Roughly speaking, the innovator’s dilemma happens when a product progressively gets more and more advanced features, to the point that it misses out (by listening to customers) on an entire new opportunity. At that point, a simpler, competing product can come into play and make large gains.
But what happens when a company is generally aware of the Innovator’s Dilemma and tries to compensate? It seems like second order effects might come into their own. A product widely known for being (and remaining) minimalist is exposed to attacks from deliberate enhancements and related complexificaiton of competitive products. As the market gets more mature, the steadfastly-simple market leader gets left behind. In a sense, it’s a role reversal from what Clayton Christensen describes. But can it work out the same in the end? Please comment. -m
The essence of the dilemma is “do I focus on additional features that my current customers will pay for or on making it simpler/cheaper so that I can find lots more new customers?” Or to put it another way, do I compete for existing consumers or go after the non-consumers?”
There’s no Law of Nature saying that minimalist products will disrupt complex ones, so the answer to the Dilemma depends on the specific technology and market. For example, as a Microsoft stakeholder I’m not terribly worried about the various alternatives to Office disrupting it in the Christensen sense — there are no non-consumers of wordprocessors and spreadsheet programs out there.
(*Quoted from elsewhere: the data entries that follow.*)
/-- R55, R56, R53, R54: a dispatched instruction leaves its category in `LIC` whether it succeeds or
fails; only a PUSH that ends in StackOverflow leaves `LIC` alone; a slot that is not dispatched
does not write it. -/
def Obligations.EveryDispatchWritesTheCategory : Prop :=
  ∀ (i : Instr) (s t : State), exec i s = .next t →
    (∀ op, dispatched i = some op →
      t.lic = category op ∨ (op = .push ∧ t = { s with fs := .stackOverflow })) ∧
    (dispatched i = none → t.lic = s.lic)

/-- R14, R85, R86: a step appends at most one event; an `Output` only by OUTPUT, a `Failure` with
the index of the slot that is executing. -/
def Obligations.AtMostOneEventPerStep : Prop :=
  ∀ (i : Instr) (s t : State), exec i s = .next t →
    t.ev = s.ev ∨
    (∃ v args, i = .output args ∧ t.ev = s.ev ++ [.output v]) ∨
    (∃ k, t.ev = s.ev ++ [.failure s.ip k])

/-- R61, R84: an instruction or line that fails changes nothing but `LIC` (when it was dispatched),
the trace and `ip`. -/
def Obligations.FailureChangesNothingElse : Prop :=
  ∀ (i : Instr) (s t : State) (j : Int) (k : FailureKind), 0 ≤ s.ip →
    exec i s = .next t → t.ev = s.ev ++ [.failure j k] →
    j = s.ip ∧
      t = { s with
        lic := (match dispatched i with | some op => category op | none => s.lic)
        ev := s.ev ++ [.failure s.ip k]
        ip := s.ip + 1 }

/-- R82: which slot content can raise which kind: no instruction raises a kind outside the table,
and every entry of the table for the eleven opcodes is met by some operands in some state. -/
def Obligations.FailureKindsAreTheTableOfR82 : Prop :=
  (∀ (i : Instr) (s t : State) (j : Int) (k : FailureKind), exec i s = .next t →
    t.ev = s.ev ++ [.failure j k] → canRaise i k = true) ∧
  (∀ (op : Opcode) (k : FailureKind), canRaise (op.instr (.ops .zero)) k = true →
    ∃ (o : Operands) (s t : State), 0 ≤ s.ip ∧ exec (op.instr (.ops o)) s = .next t ∧
      t.ev = s.ev ++ [.failure s.ip k])

/-- R42: a valid form never raises InvalidNumberOfParams or InvalidOperand, and every other form of
an opcode, EXIT apart (R77), fails in every state, with one of those two kinds or, for a 1-operand
jump with a cell operand, possibly with IllegalJumpInstruction first (R62). That a cell operand of
any address makes a valid form is the model's choice (log entry 15). -/
def Obligations.ValidFormsAreTheOnesThatCanExecute : Prop :=
  ∀ (op : Opcode) (o : Operands) (s t : State), 0 ≤ s.ip →
    exec (op.instr (.ops o)) s = .next t →
    ((op.instr (.ops o)).validForm = true → ∀ j,
      t.ev ≠ s.ev ++ [.failure j .invalidNumberOfParams] ∧
        t.ev ≠ s.ev ++ [.failure j .invalidOperand]) ∧
    ((op.instr (.ops o)).validForm = false → op ≠ .exit →
      t = s.afterFailure (category op) .invalidNumberOfParams ∨
      t = s.afterFailure (category op) .invalidOperand ∨
      (isFlagJump (op.instr (.ops o)) = true ∧ s.lic ≠ .comparison ∧
        t = s.afterFailure (category op) .illegalJumpInstruction))
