-- ==== Sys2Proof/Laws/PerInstr.lean ====
section
/-! SUPPORT. The per-instruction family `EncodeOpcode`: the word of an instruction carries its row's
opcode number in bits 71:68 (R44, R45, R50). -/

namespace Sys2Proof.Laws

def EncodeOpcode.Statement (i : Instr) : Prop :=
  (Fields.ofWord (encode i)).opc = i.opcodeNumber

theorem EncodeOpcode.nop : EncodeOpcode.Statement .nop := by
  simp only [EncodeOpcode.Statement, encode, ofWord_toWord]

theorem EncodeOpcode.add (args : OperandField) : EncodeOpcode.Statement (.add args) :=
  encodeArgs_opc _ args

theorem EncodeOpcode.mul (args : OperandField) : EncodeOpcode.Statement (.mul args) :=
  encodeArgs_opc _ args

theorem EncodeOpcode.mov (args : OperandField) : EncodeOpcode.Statement (.mov args) :=
  encodeArgs_opc _ args

theorem EncodeOpcode.push (args : OperandField) : EncodeOpcode.Statement (.push args) :=
  encodeArgs_opc _ args

theorem EncodeOpcode.pop (args : OperandField) : EncodeOpcode.Statement (.pop args) :=
  encodeArgs_opc _ args

theorem EncodeOpcode.cmp (args : OperandField) : EncodeOpcode.Statement (.cmp args) :=
  encodeArgs_opc _ args

theorem EncodeOpcode.jz (args : OperandField) : EncodeOpcode.Statement (.jz args) :=
  encodeArgs_opc _ args

theorem EncodeOpcode.jnz (args : OperandField) : EncodeOpcode.Statement (.jnz args) :=
  encodeArgs_opc _ args

theorem EncodeOpcode.jpos (args : OperandField) : EncodeOpcode.Statement (.jpos args) :=
  encodeArgs_opc _ args

theorem EncodeOpcode.output (args : OperandField) : EncodeOpcode.Statement (.output args) :=
  encodeArgs_opc _ args

theorem EncodeOpcode.exit (args : OperandField) : EncodeOpcode.Statement (.exit args) :=
  encodeArgs_opc _ args

theorem EncodeOpcode.reserved12 : EncodeOpcode.Statement .reserved12 := by
  simp only [EncodeOpcode.Statement, encode, ofWord_toWord]

theorem EncodeOpcode.reserved13 : EncodeOpcode.Statement .reserved13 := by
  simp only [EncodeOpcode.Statement, encode, ofWord_toWord]

theorem EncodeOpcode.reserved14 : EncodeOpcode.Statement .reserved14 := by
  simp only [EncodeOpcode.Statement, encode, ofWord_toWord]

theorem EncodeOpcode.pfail (kind : FailureKind) : EncodeOpcode.Statement (.pfail kind) := by
  simp only [EncodeOpcode.Statement, encode, ofWord_toWord]

end Sys2Proof.Laws
end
There might be people who value a simpler UI, smoother integration over the Web, etc. but those are features to compete on (that take a lot of work to get right), not low-end disruptors such as PCs/Wordperfect was to Wang dedicated wordprocessors back in the ’80s.
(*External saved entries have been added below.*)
/-- Settles O23: number 7 and keyword `JZ` are those of the tables, and JZ is the shared body with
the conditions Equal and zero. -/
theorem jzJumpsWhenZeroOrEqual : Obligations.JzJumpsWhenZeroOrEqual := by
  have hbody : ∀ o s, execute .jz o s = executeJump condCRJz condVJz o s := fun _ _ => rfl
  refine ⟨writtenAs rfl (by decide), fun s hip => ?_⟩
  simpa only [Opcode.instr, condCRJz_iff, condVJz_iff] using exec_jump hbody rfl hip

/-- Settles O24: number 8 and keyword `JNZ` are those of the tables, and JNZ is the shared body with
the conditions not Equal and not zero. -/
theorem jnzJumpsWhenNotZeroOrNotEqual : Obligations.JnzJumpsWhenNotZeroOrNotEqual := by
  have hbody : ∀ o s, execute .jnz o s = executeJump condCRJnz condVJnz o s := fun _ _ => rfl
  refine ⟨writtenAs rfl (by decide), fun s hip => ?_⟩
  simpa only [Opcode.instr, condCRJnz_iff, condVJnz_iff] using exec_jump hbody rfl hip

end Sys2Proof.Machine

/-! ## Proofs of the family `45_stack.md`: what a push and a pop answer, PUSH and POP form by form, each
as a step, and the two steps one after the other. -/

namespace Sys2Proof.Machine

/-! ### The stack primitives (R23, R24) -/

section
variable {s : State} {v : Word}

theorem push_of_room (h : s.params.stackDepth ≠ some s.stack.length) :
    s.push v = .ok (s.pushRaw v) 0 := by
  rcases push_cases s v with ⟨hfull, _⟩ | ⟨_, hpush⟩
  · exact absurd hfull h
  · exact hpush

theorem push_of_full (h : s.params.stackDepth = some s.stack.length) :
    s.push v = .machineFault .stackOverflow := by
  rcases push_cases s v with ⟨_, hpush⟩ | ⟨hroom, _⟩
  · exact hpush
  · exact absurd h hroom

theorem pop_of_entry {rest : List Word} (h : s.stack = v :: rest) :
    s.pop = .ok (v, s.setStack rest) := by
  simp only [State.pop, h]

theorem pop_of_empty (h : s.stack = []) : s.pop = .error .stackNotReady := by
  simp only [State.pop, h]

end

/-! ### The count of a 1-operand instruction (R74, R75) -/

theorem operands_zero_or_two {o : Operands} (h : ∀ o1, o ≠ .one o1) :
    o = .zero ∨ ∃ o1 o2, o = .two o1 o2 := by
  cases o with
  | zero => exact .inl rfl
  | one o1 => exact absurd rfl (h o1)
  | two o1 o2 => exact .inr ⟨o1, o2, rfl⟩

/-! ### What `execute` answers for PUSH (R74) -/

theorem executePush_of_resolves {s : State} {o1 : Operand} {v : Word} (h1 : Resolves s o1 v) :
    executePush (.one o1) s = s.push v := by
  simp only [executePush, resolve_of_resolves h1]

/-- The operand is read before the capacity is tested. -/
theorem executePush_of_badAddress {o1 : Operand} (s : State) (h1 : BadAddress o1) :
    executePush (.one o1) s = .fail .invalidMemoryLocation := by
  simp only [executePush, resolve_of_badAddress h1]

theorem executePush_of_not_one {o : Operands} (s : State) (h : ∀ o1, o ≠ .one o1) :
    executePush o s = .fail .invalidNumberOfParams := by
  rcases operands_zero_or_two h with rfl | ⟨o1, o2, rfl⟩
  · rfl
  · rfl

/-! ### What `execute` answers for POP (R75) -/

theorem executePop_of_entry {s : State} {n v : Word} {i : Fin Config.numCells} {rest : List Word}
    (hn : cellIndex n = some i) (hs : s.stack = v :: rest) :
    executePop (.one (.memoryLocation n)) s = .ok ((s.setStack rest).setCell i v) 0 := by
  have hvalid : validAddress n = true := by rw [validAddress, hn, Option.isSome_some]
  simp only [executePop, pop_of_entry hs, hvalid, if_true, memWrite_of_cellIndex hn,
    Result.ofExcept]

/-- The stack is tested before the address. -/
theorem executePop_of_empty {s : State} (n : Word) (hs : s.stack = []) :
    executePop (.one (.memoryLocation n)) s = .fail .stackNotReady := by
  simp only [executePop, pop_of_empty hs]

theorem executePop_of_badAddress {s : State} {n : Word} (hs : s.stack ≠ [])
    (hn : n.toInt < 1 ∨ 8 < n.toInt) :
    executePop (.one (.memoryLocation n)) s = .fail .invalidMemoryLocation := by
  have hinvalid : ¬ validAddress n = true := by rw [validAddress_iff]; omega
  obtain ⟨v, rest, hentry⟩ := List.exists_cons_of_ne_nil hs
  simp only [executePop, pop_of_entry hentry, if_neg hinvalid]

theorem executePop_of_not_one {o : Operands} (s : State) (h : ∀ o1, o ≠ .one o1) :
    executePop o s = .fail .invalidNumberOfParams := by
  rcases operands_zero_or_two h with rfl | ⟨o1, o2, rfl⟩
  · rfl
  · rfl

/-! ### PUSH and POP as steps (R52, R59, R74, R75) -/

theorem exec_of_execute_machineFault {op : Opcode} {o : Operands} {s : State} {f : FaultStatus}
    (hfault : execute op o s = .machineFault f) :
    exec (op.instr (.ops o)) s = .next { s with fs := f } := by
  rw [exec_opcode, dispatch, hfault]
  rfl

theorem exec_push_of_room {s : State} {o1 : Operand} {v : Word} (hip : 0 ≤ s.ip)
    (h1 : Resolves s o1 v) (hroom : s.params.stackDepth ≠ some s.stack.length) :
    exec (.push (.ops (.one o1))) s = .next { s with
      stack := v :: s.stack, lic := .data, ip := s.ip + 1 } :=
  exec_of_execute_ok (op := .push) (t := s.pushRaw v) hip
    ((executePush_of_resolves h1).trans (push_of_room hroom)) rfl

theorem exec_pop_of_entry {s : State} {n v : Word} {i : Fin 8} {rest : List Word} (hip : 0 ≤ s.ip)
    (hn : n.toInt = i.val + 1) (hs : s.stack = v :: rest) :
    exec (.pop (.ops (.one (.memoryLocation n)))) s = .next { s with
      stack := rest, cells := s.cells.set i.val v, lic := .data, ip := s.ip + 1 } :=
  exec_of_execute_ok (op := .pop) (t := (s.setStack rest).setCell i v) hip
    (executePop_of_entry (cellIndex_eq_some.2 hn) hs) rfl

/-- Settles O26: number 4 and keyword `PUSH` are those of the tables, and each form ends its step with
what `executePush` answers for it. -/
theorem pushPutsTheValueOnTop : Obligations.PushPutsTheValueOnTop := by
  refine ⟨writtenAs rfl (by decide), fun s hip => ⟨fun o1 v h1 => ⟨fun hroom => ?_, fun hfull => ?_⟩,
    fun o1 hbad => ?_, fun o ho => ?_⟩⟩
  · exact exec_push_of_room hip h1 hroom
  · exact exec_of_execute_machineFault (op := .push)
      ((executePush_of_resolves h1).trans (push_of_full hfull))
  · exact exec_of_execute_fail (op := .push) hip (executePush_of_badAddress s hbad)
  · exact exec_of_execute_fail (op := .push) hip (executePush_of_not_one s ho)

/-- Settles O27: number 5 and keyword `POP` are those of the tables, and each form ends its step with
what `executePop` answers for it. -/
theorem popMovesTheTopToTheCell : Obligations.PopMovesTheTopToTheCell := by
  refine ⟨writtenAs rfl (by decide), fun s hip => ⟨fun n i v rest hn hs => ?_, fun n hs => ?_,
    fun n hs hn => ?_, fun u => ?_, fun o ho => ?_⟩⟩
  · exact exec_pop_of_entry hip hn hs
  · exact exec_of_execute_fail (op := .pop) hip (executePop_of_empty n hs)
  · exact exec_of_execute_fail (op := .pop) hip (executePop_of_badAddress hs hn)
  · exact exec_of_execute_fail (op := .pop) hip rfl
  · exact exec_of_execute_fail (op := .pop) hip (executePop_of_not_one s ho)

/-- Settles O28: after the PUSH the pushed value is the top and the old stack is what lies below it,
so the POP writes that value and gives the old stack back. -/
theorem pushThenPopRoundTrips : Obligations.PushThenPopRoundTrips := by
  intro s o1 v n i hip h1 hroom hn
  have hip' : 0 ≤ s.ip + 1 := by omega
  refine ⟨_, exec_push_of_room hip h1 hroom, (exec_pop_of_entry hip' hn rfl).trans ?_⟩
  rw [Int.add_assoc, one_add_one_eq_two]

end Sys2Proof.Machine

/-! ## Proofs of the family `46_output_exit.md`: OUTPUT and EXIT as steps, the end of the run after an
EXIT, and the slots that fail at the parse stage (PFAIL and the reserved words). -/

namespace Sys2Proof.Machine

/-! ### OUTPUT (R76) -/

theorem executeOutput_of_resolves {s : State} {o1 : Operand} {v : Word} (h1 : Resolves s o1 v) :
    executeOutput (.one o1) s = .ok (s.emit (.output v)) 0 := by
  simp only [executeOutput, resolve_of_resolves h1]

theorem executeOutput_of_badAddress {o1 : Operand} (s : State) (h1 : BadAddress o1) :
    executeOutput (.one o1) s = .fail .invalidMemoryLocation := by
  simp only [executeOutput, resolve_of_badAddress h1]

theorem executeOutput_of_not_one {o : Operands} (s : State) (h : ∀ o1, o ≠ .one o1) :
    executeOutput o s = .fail .invalidNumberOfParams := by
  rcases operands_zero_or_two h with rfl | ⟨o1, o2, rfl⟩
  · rfl
  · rfl

/-- Settles O29: number 10 and keyword `OUTPUT` are those of the tables, and each form ends its step
with what `executeOutput` answers for it. -/
theorem outputEmitsTheValue : Obligations.OutputEmitsTheValue := by
  refine ⟨writtenAs rfl (by decide), fun s hip => ⟨fun o1 v h1 => ?_, fun o1 hbad => ?_,
    fun o ho => ?_⟩⟩
  · exact exec_of_execute_ok (op := .output) (t := s.emit (.output v)) hip
      (executeOutput_of_resolves h1) rfl
  · exact exec_of_execute_fail (op := .output) hip (executeOutput_of_badAddress s hbad)
  · exact exec_of_execute_fail (op := .output) hip (executeOutput_of_not_one s ho)

/-! ### EXIT and the end of the run (R56, R64, R77) -/

theorem category_eq_exit_iff {op : Opcode} : category op = .exit ↔ op = .exit := by
  cases op <;> decide

theorem status_of_exit {s : State} (hfs : s.fs = .noFault) (hlic : s.lic = .exit) :
    s.status = .complete .exitHalt := by
  simp only [State.status, hfs, hlic, ne_eq, not_true_eq_false, if_false, if_true]

theorem step_ne_next_of_exit {s : State} (hfs : s.fs = .noFault) (hlic : s.lic = .exit)
    (u : State) : step s ≠ .next u := by
  rw [step_of_stop (fetch_of_exit hfs hlic)]
  nofun

/-- EXIT writes its category and nothing else, whatever its operands. -/
theorem exec_exit {s : State} (o : Operands) (hip : 0 ≤ s.ip) :
    exec (.exit (.ops o)) s = .next { s with lic := .exit, ip := s.ip + 1 } :=
  exec_of_execute_ok (op := .exit) (t := s) hip rfl rfl

/-- `LIC` is written only with the category of a dispatched opcode, and Exit is the category of EXIT
alone. -/
theorem dispatched_exit_of_lic {i : Instr} {s t : State} (hexec : exec i s = .next t)
    (hexit : t.lic = .exit) : s.lic = .exit ∨ dispatched i = some .exit := by
  obtain ⟨hdispatched, hother⟩ := everyDispatchWritesTheCategory i s t hexec
  cases hi : dispatched i with
  | none => exact .inl ((hother hi).symm.trans hexit)
  | some op =>
    rcases hdispatched op hi with hlic | ⟨_, rfl⟩
    · exact .inr (congrArg some (category_eq_exit_iff.1 (hlic.symm.trans hexit)))
    · exact .inl hexit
“Steadfastly simple” technology only works for niches. For example, command line shells are still beloved by *ix geeks, but nobody else AFAIK. Windows isn’t losing mindshare/marketshare to simple/cheap/standardized Linux, it’s losing it to glitzy/somewhat pricey/proprietary Apple stuff. Is that a refutation of Christensen? I don’t think so; there just isn’t a large group of people locked out of the current feature/price/complexity point, so “competing against non-consumption” isn’t a viable option.
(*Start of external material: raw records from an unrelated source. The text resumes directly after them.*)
-- ==== Sys2Proof/Machine/Core.lean ====
section
/-! DEFINITION. The machine as the host takes it. -/

def Sys2Proof.core : Host.Core :=
  { State := Sys2Proof.Machine.State, Fault := Sys2Proof.Machine.Fault, Refusal := Sys2Proof.Machine.Refusal,
    step := Sys2Proof.Machine.step, reset := Sys2Proof.Machine.State.reset }
end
“Steadfastly simple” *interfaces are another matter. The iPhone is a clear example of how something that is steadfastly simple to *use* can disrupt a market. It has no features that haven’t been available on high-end Windows Mobile or Nokia smartphones for awhile, but it makes those features so much more accessible to a mainstream user that it got massive acceptance. That *was* competing against non-consumption, appealing to people who didn’t have smartphones and those who did but were put off by their complexity. The iPhone is obviously not a steadfastly simple piece of technology, however.